_Assigned task:_
Go through the entries below and print, exactly, the lines starting at the one with "s.chain.halted = false" and ending at the one with "def Obligations.EveryCommandAnswersANextState : Prop", keeping both ends and no others.

═══ Input data

-- ==== Sys2Proof/Certificates/Slice0/Obligations.lean ====
section
/-! DEFINITION. The statements about the model, in the order of the manual's blocks. -/

open Sys2Proof Sys2Proof.Machine

/-! ### The queue, time, the resets -/

/-- The command at the front of the queue is run on the queue's rest. The queue is the model's own (notes/assumptions/27.md). -/
def Obligations.StepTakesTheFrontCommand : Prop :=
  ∀ (c : Instr) (rest : List Instr) (s : State),
    step { s with pending := c :: rest } = exec c { s with pending := rest }

/-- On an empty queue the part takes a step of its own that is due, or else 1 ms passes. A take, a pending send and a dequeue
are due when their conditions hold, an expiry of real time when its timer stands at 0, and a credit tick or an expiry of match
time when its timer has run out and the phase is a running one. That the steps come on an empty queue, and which comes first
where several are due, is the model's choice (notes/assumptions/6.md). -/
def Obligations.EmptyQueueTakesAStepOfItsOwn : Prop :=
  ∀ s : State, s.pending = [] →
    let running := s.control.phase.isRunning = true
    let free := ∃ t, s.tag t = none
    let filled := fun c : Consumer => ∃ l a, s.joinedArea c l = some a ∧ (s.area a).frames ≠ []
    let due : Instr → Prop := fun
      | .transmitterTake p => (s.port p).transmitter = none ∧ (s.port p).line = .up ∧ filled (.port p)
      | .pendingSend => s.chain.slot ≠ none ∧ s.chain.census = none ∧ free
      | .dequeue =>
        s.chain.halted = false ∧ s.chain.census = none ∧ s.chain.slot = none ∧ free ∧ filled .chain
      | .creditTick => running ∧ 10 ≤ s.control.accumulator
      | .holdExpiry q => running ∧ ∃ h, (s.claim q).hold = some h ∧ h.remaining = 0
      | .barExpiry q => running ∧ ∃ b, (s.claim q).bar = some b ∧ b.remaining = 0
      | .quietExpiry n => (s.station n).quiet = some 0
      | .silenceExpiry => s.control.silence = some 0
      | .replyTimeout t => ∃ r, s.tag t = some r ∧ r.timer = 0
      | .probeTimeout => ∃ c, s.chain.census = some c ∧ c.timer = 0
      | .settleExpiry g => s.tally.settle.get g = some 0
      | .finalSettleExpiry => s.tally.final = .running 0
      | .phaseExpiry => running ∧ s.control.timer = 0
      | _ => False
    (∀ c, s.due = some c → due c ∧ step s = exec c s)
    ∧ (s.due = none → (∀ c, ¬due c) ∧ step s = .next (elapse 1 s))

/-- No command faults and none is refused: every command answers a next state, with the queue as it was. -/
def Obligations.EveryCommandAnswersANextState : Prop :=
  ∀ (c : Instr) (s : State), ∃ t, exec c s = .next t ∧ t.pending = s.pending

/-- As n ms pass, real-time timers count in every phase, and match-time timers count in the running phases alone; the credit
ticks that fall within n ms of match time refill the balances, one for each 10 ms; nothing else changes. That time passes in
whole ms is the model's choice (notes/assumptions/7.md), and so is that a tick due at the very end of the n ms waits there to be
taken (notes/assumptions/25.md). -/
def Obligations.TimersCountRealOrMatchTime : Prop :=
  ∀ (n : Nat) (s : State), let t := elapse n s
    let c := s.control
    (∀ k, t.station k = { s.station k with quiet := (s.station k).quiet.map (· - n) })
    ∧ (∀ k, t.tag k = (s.tag k).map fun r => { r with timer := r.timer - n })
    ∧ t.chain.census = s.chain.census.map (fun c => { c with timer := c.timer - n })
    ∧ t.control.silence = c.silence.map (· - n)
    ∧ (∀ g, t.tally.settle.get g = (s.tally.settle.get g).map (· - n))
    ∧ (∀ r, s.tally.final = .running r → t.tally.final = .running (r - n))
    ∧ (s.tally.final = .idle ∨ s.tally.final = .done → t.tally.final = s.tally.final)
    ∧ (c.phase.isRunning = true →
        (∀ q, t.claim q = { s.claim q with
          hold := (s.claim q).hold.map fun h => { h with remaining := h.remaining - n }
          bar := (s.claim q).bar.map fun b => { b with remaining := b.remaining - n } })
        ∧ t.control.timer = c.timer - n
        ∧ (c.accumulator ≤ 10 → ∃ ticks,
            c.accumulator + n = 10 * ticks + t.control.accumulator ∧ t.control.accumulator ≤ 10
            ∧ (n = 0 ∧ ticks = 0 ∨ 0 < t.control.accumulator)
            ∧ (ticks = 0 → t.credit = s.credit)
            ∧ (0 < ticks → ∀ k, t.balance k = min (16 * s.credit.burst) (s.balance k + ticks * s.credit.rate))))
    ∧ (c.phase.isRunning = false →
        t.claims = s.claims ∧ t.credit = s.credit ∧ t.control.timer = c.timer ∧ t.control.accumulator = c.accumulator)
    ∧ t = { s with
        stations := { s.stations with records := t.stations.records }
        claims := t.claims
        credit := { s.credit with balances := t.credit.balances }
        chain := { s.chain with tags := t.chain.tags, census := t.chain.census }
        control := { c with timer := t.control.timer, silence := t.control.silence, accumulator := t.control.accumulator }
        tally := { s.tally with settle := t.tally.settle, final := t.tally.final } }

/-- The machine after reset holds the power-on values, an empty queue, and the START notice with cause POWER_ON in area 0.
POWER_ON and FULL_RESET restore the same values and store the START notice with its cause; the line states stay and FULL_RESET
is not answered. That the START notice is stored already in the state after reset, and that the line states and the queue stay,
is the model's choice (notes/assumptions/14.md, 15.md). -/
def Obligations.ResetsRestoreThePowerOnValues : Prop :=
  (PowerOnValues State.reset ∧ State.reset.pending = []
     ∧ (State.reset.area 0).frames = [{ source := 0, destination := 0, sequence := 0, label := 0, kind := .report
                                        payload := [0x80, 0, 0, 1] }])
  ∧ (∀ (c : Instr) (cause : Byte) (s : State),
       (c = .powerOn ∧ cause = 1 ∨ ∃ r : Request, c = .fullReset r ∧ r.args.length ≤ 46 ∧ cause = 2) →
       ∃ t, exec c s = .next t ∧ PowerOnValues t ∧ t.pending = s.pending ∧ (∀ p, (t.port p).line = (s.port p).line)
         ∧ (t.area 0).frames = [{ source := 0, destination := 0, sequence := 0, label := 0, kind := .report
                                  payload := [0x80, 0, 0, cause] }])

══════

_Exercise response:_
        s.chain.halted = false ∧ s.chain.census = none ∧ s.chain.slot = none ∧ free ∧ filled .chain
      | .creditTick => running ∧ 10 ≤ s.control.accumulator
      | .holdExpiry q => running ∧ ∃ h, (s.claim q).hold = some h ∧ h.remaining = 0
      | .barExpiry q => running ∧ ∃ b, (s.claim q).bar = some b ∧ b.remaining = 0
      | .quietExpiry n => (s.station n).quiet = some 0
      | .silenceExpiry => s.control.silence = some 0
      | .replyTimeout t => ∃ r, s.tag t = some r ∧ r.timer = 0
      | .probeTimeout => ∃ c, s.chain.census = some c ∧ c.timer = 0
      | .settleExpiry g => s.tally.settle.get g = some 0
      | .finalSettleExpiry => s.tally.final = .running 0
      | .phaseExpiry => running ∧ s.control.timer = 0
      | _ => False
    (∀ c, s.due = some c → due c ∧ step s = exec c s)
    ∧ (s.due = none → (∀ c, ¬due c) ∧ step s = .next (elapse 1 s))

/-- No command faults and none is refused: every command answers a next state, with the queue as it was. -/
def Obligations.EveryCommandAnswersANextState : Prop :=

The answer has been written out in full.